## [Exercise requirements]
Check each line of the entries below for the word "collaborator" and state only how many lines have it.

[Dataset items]
-- ==== Sys2Proof/Laws/PerInstr.lean ====
section
/-! SUPPORT. One statement per operation about its place in the opcode table. -/

namespace Sys2Proof.Laws.RowOfEncoding

/-- The selector of a well-formed operation matches the row of its own mnemonic, and that row is one the decoder does not skip
(30_encoding R48, R50, R52); an operation without a selector stands in a skipped row (R57, R58). -/
def Statement (i : Instr) : Prop :=
  Instr.wellFormed i = true →
    match encode i with
    | some e => ∃ r ∈ commandRows ++ sequencerRows, r.mnemonic = mnemonicOf i ∧ rowSelects r e = true
    | none => ∃ r ∈ skippedRows, r.mnemonic = mnemonicOf i

/-- A command word whose operation code matches a row's high byte matches the row, whose low byte is all ignored. -/
theorem opcode_selects (mn : String) (f : Format) (p m opc idx : Byte) (h : opc &&& m = p) :
    rowSelects ⟨mn, f, 16, commandWord p 0x00, commandWord m 0x00⟩ (.cmd (commandWord opc idx)) = true := by
  simp [rowSelects, commandWord_and, h]

theorem nop (idx : Byte) : Statement (.nop idx) := fun _ =>
  ⟨_, (by decide : (⟨"NOP", .cmd, 16, commandWord 0x00 0x00, commandWord 0xFF 0x00⟩ : Row) ∈ _), rfl, opcode_selects _ _ _ _ _ _ (by decide)⟩

theorem gen (idx : Byte) : Statement (.gen idx) := fun _ =>
  ⟨_, (by decide : (⟨"GEN", .cmd, 16, commandWord 0x01 0x00, commandWord 0xFF 0x00⟩ : Row) ∈ _), rfl, opcode_selects _ _ _ _ _ _ (by decide)⟩

theorem rds (idx : Byte) : Statement (.rds idx) := fun _ =>
  ⟨_, (by decide : (⟨"RDS", .cmd, 16, commandWord 0x02 0x00, commandWord 0xFF 0x00⟩ : Row) ∈ _), rfl, opcode_selects _ _ _ _ _ _ (by decide)⟩

theorem rdi (idx : Byte) : Statement (.rdi idx) := fun _ =>
  ⟨_, (by decide : (⟨"RDI", .cmd, 16, commandWord 0x03 0x00, commandWord 0xFF 0x00⟩ : Row) ∈ _), rfl, opcode_selects _ _ _ _ _ _ (by decide)⟩

theorem stat (idx : Byte) : Statement (.stat idx) := fun _ =>
  ⟨_, (by decide : (⟨"STAT", .cmd, 16, commandWord 0x04 0x00, commandWord 0xFF 0x00⟩ : Row) ∈ _), rfl, opcode_selects _ _ _ _ _ _ (by decide)⟩

theorem rsvd05 (idx : Byte) : Statement (.rsvd05 idx) := fun _ =>
  ⟨_, (by decide : (⟨"RSVD_05", .rsv, 16, commandWord 0x05 0x00, commandWord 0xFF 0x00⟩ : Row) ∈ _), rfl, opcode_selects _ _ _ _ _ _ (by decide)⟩

theorem rsvd0607 (opc idx : Byte) : Statement (.rsvd0607 opc idx) := fun h =>
  ⟨_, (by decide : (⟨"RSVD_06_07", .rsv, 16, commandWord 0x06 0x00, commandWord 0xFE 0x00⟩ : Row) ∈ _), rfl,
    opcode_selects _ _ _ _ _ _ ((by decide : ∀ o : Byte, inRange 0x06 0x07 o = true → o &&& 0xFE = 0x06) opc h)⟩

theorem rsvd080F (opc idx : Byte) : Statement (.rsvd080F opc idx) := fun h =>
  ⟨_, (by decide : (⟨"RSVD_08_0F", .rsv, 16, commandWord 0x08 0x00, commandWord 0xF8 0x00⟩ : Row) ∈ _), rfl,
    opcode_selects _ _ _ _ _ _ ((by decide : ∀ o : Byte, inRange 0x08 0x0F o = true → o &&& 0xF8 = 0x08) opc h)⟩

theorem rsvd101F (opc idx : Byte) : Statement (.rsvd101F opc idx) := fun h =>
  ⟨_, (by decide : (⟨"RSVD_10_1F", .rsv, 16, commandWord 0x10 0x00, commandWord 0xF0 0x00⟩ : Row) ∈ _), rfl,
    opcode_selects _ _ _ _ _ _ ((by decide : ∀ o : Byte, inRange 0x10 0x1F o = true → o &&& 0xF0 = 0x10) opc h)⟩

theorem rsvd203F (opc idx : Byte) : Statement (.rsvd203F opc idx) := fun h =>
  ⟨_, (by decide : (⟨"RSVD_20_3F", .rsv, 16, commandWord 0x20 0x00, commandWord 0xE0 0x00⟩ : Row) ∈ _), rfl,
    opcode_selects _ _ _ _ _ _ ((by decide : ∀ o : Byte, inRange 0x20 0x3F o = true → o &&& 0xE0 = 0x20) opc h)⟩

theorem rsvd407F (opc idx : Byte) : Statement (.rsvd407F opc idx) := fun h =>
  ⟨_, (by decide : (⟨"RSVD_40_7F", .rsv, 16, commandWord 0x40 0x00, commandWord 0xC0 0x00⟩ : Row) ∈ _), rfl,
    opcode_selects _ _ _ _ _ _ ((by decide : ∀ o : Byte, inRange 0x40 0x7F o = true → o &&& 0xC0 = 0x40) opc h)⟩

theorem rsvd80FF (opc idx : Byte) : Statement (.rsvd80FF opc idx) := fun h =>
  ⟨_, (by decide : (⟨"RSVD_80_FF", .rsv, 16, commandWord 0x80 0x00, commandWord 0x80 0x00⟩ : Row) ∈ _), rfl,
    opcode_selects _ _ _ _ _ _ ((by decide : ∀ o : Byte, inRange 0x80 0xFF o = true → o &&& 0x80 = 0x80) opc h)⟩

theorem step : Statement .step := fun _ =>
  (by decide : ∃ r ∈ commandRows ++ sequencerRows, r.mnemonic = "STEP" ∧ rowSelects r (.seq 0b001#3) = true)

theorem fixzero : Statement .fixzero := fun _ =>
  (by decide : ∃ r ∈ commandRows ++ sequencerRows, r.mnemonic = "FIXZERO" ∧ rowSelects r (.seq 0b010#3) = true)

theorem init : Statement .init := fun _ => (by decide : ∃ r ∈ skippedRows, r.mnemonic = "INIT")

theorem advp : Statement .advp := fun _ => (by decide : ∃ r ∈ skippedRows, r.mnemonic = "ADVP")

theorem advq : Statement .advq := fun _ => (by decide : ∃ r ∈ skippedRows, r.mnemonic = "ADVQ")

theorem aff : Statement .aff := fun _ => (by decide : ∃ r ∈ skippedRows, r.mnemonic = "AFF")

theorem record : Statement .record := fun _ => (by decide : ∃ r ∈ skippedRows, r.mnemonic = "REC")

theorem loopt : Statement .loopt := fun _ => (by decide : ∃ r ∈ skippedRows, r.mnemonic = "LOOPT")

theorem waitrdy : Statement .waitrdy := fun _ => (by decide : ∃ r ∈ skippedRows, r.mnemonic = "WAITRDY")

end Sys2Proof.Laws.RowOfEncoding
end

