-- ==== Sys2Proof/Tests/Slice0.lean ====
section
/-! SUPPORT. The model's own tests: terms that the well-formedness check refuses, words written out from the spec's encodings,
one step of each operation on values of 95_test_vectors, and for each statement with hypotheses a state that meets them. -/

namespace Sys2Proof.Tests

open Sys2Proof.Machine

/-! ### Helpers -/

/-- The next state of an outcome. -/
def nextOf : Result → Option State
  | .next s => some s
  | _ => none

/-- One field of the next state. -/
def peek {α : Type} (f : State → α) (r : Result) : Option α := (nextOf r).map f

/-- A small state: the default collaborator, nothing listed, given phase and cursors. -/
def small (ph : Phase) (p q : Byte) : State := { State.reset with phase := ph, p := p, q := q }

/-- The same with HOST's turn next and a word to present. -/
def hostTurn (s : State) (w : Word) : State := { s with turns := [.host], cmds := [.word w] }

/-- The same with SEQ's turn next. -/
def seqTurn (s : State) : State := { s with turns := [.seq] }

/-- COMPLETE with three entries of each table. -/
def published : State :=
  { small .complete 0x01 0x01 with
    sbox := [(0x00, 0x63), (0x52, 0x00), (0x53, 0xED)]
    sboxInverse := [(0x00, 0x52), (0x63, 0x00), (0xED, 0x53)] }

/-- A collaborator whose `mulBy3` gives 0x00 (R138). -/
def zeroGf : GF := .tables (Vector.replicate 256 0x00) (Vector.replicate 256 (Vector.replicate 256 0x00))

/-- A collaborator that is the identity in its first argument (90_conflicts C7). -/
def identityGf : GF :=
  .tables (Vector.ofFn fun i => BitVec.ofFin i) (Vector.ofFn fun i => Vector.replicate 256 (BitVec.ofFin i))

/-! ### Ill-formed terms, one for each check (R50) -/

theorem test_illformed_rsvd0607 : (Instr.rsvd0607 0x08 0x00).wellFormed = false := by decide
theorem test_illformed_rsvd080F : (Instr.rsvd080F 0x07 0x00).wellFormed = false := by decide
theorem test_illformed_rsvd101F : (Instr.rsvd101F 0x20 0x00).wellFormed = false := by decide
theorem test_illformed_rsvd203F : (Instr.rsvd203F 0x40 0x00).wellFormed = false := by decide
theorem test_illformed_rsvd407F : (Instr.rsvd407F 0x3F 0x00).wellFormed = false := by decide
theorem test_illformed_rsvd80FF : (Instr.rsvd80FF 0x7F 0x00).wellFormed = false := by decide

/-! ### Decoding (30_encoding sections 3 to 6, 95_test_vectors 5.5) -/

theorem test_decode_nop : decodeCmd 0b0000000010100101#16 = .nop 0xA5 := by decide
theorem test_decode_gen : decodeCmd 0b0000000111111111#16 = .gen 0xFF := by decide
theorem test_decode_rds : decodeCmd 0b0000001001010011#16 = .rds 0x53 := by decide
theorem test_decode_rdi : decodeCmd 0b0000001111101101#16 = .rdi 0xED := by decide
theorem test_decode_stat : decodeCmd 0b0000010011111111#16 = .stat 0xFF := by decide
theorem test_decode_rsvd05 : decodeCmd 0b0000010100000000#16 = .rsvd05 0x00 := by decide
theorem test_decode_rsvd0607 : decodeCmd 0b0000011110000001#16 = .rsvd0607 0x07 0x81 := by decide
theorem test_decode_rsvd080F : decodeCmd 0b0000100000000001#16 = .rsvd080F 0x08 0x01 := by decide
theorem test_decode_rsvd101F : decodeCmd 0b0001111100000001#16 = .rsvd101F 0x1F 0x01 := by decide
theorem test_decode_rsvd203F : decodeCmd 0b0010000000000001#16 = .rsvd203F 0x20 0x01 := by decide
theorem test_decode_rsvd407F : decodeCmd 0b0111111100000001#16 = .rsvd407F 0x7F 0x01 := by decide
theorem test_decode_rsvd80FF : decodeCmd 0b1111111111111111#16 = .rsvd80FF 0xFF 0xFF := by decide
theorem test_decode_step : decodeTableWord 8 0b001 = some .step ∧ decodeTableWord 8 0b011 = some .step := by decide
theorem test_decode_fixzero : decodeTableWord 8 0b010 = some .fixzero := by decide
theorem test_decode_idle : decode (.seq 0b000#3) = .error .seqIdle ∧ decode (.seq 0b110#3) = .error .seqIdle := ⟨rfl, rfl⟩
theorem test_decode_illegal : decode (.seq 0b101#3) = .error .illegalPhase := rfl
/-- R56's listing. -/
theorem test_assemble : assemble (.rds 0x53) = some 0x0253 ∧ assemble (.rdi 0xED) = some 0x03ED := by decide
theorem test_encode_boundary : encode (.stat 0xFF) = some (.cmd 0x04FF) ∧ encode (.rsvd05 0x00) = some (.cmd 0x0500) := by
  decide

## [Your response]
3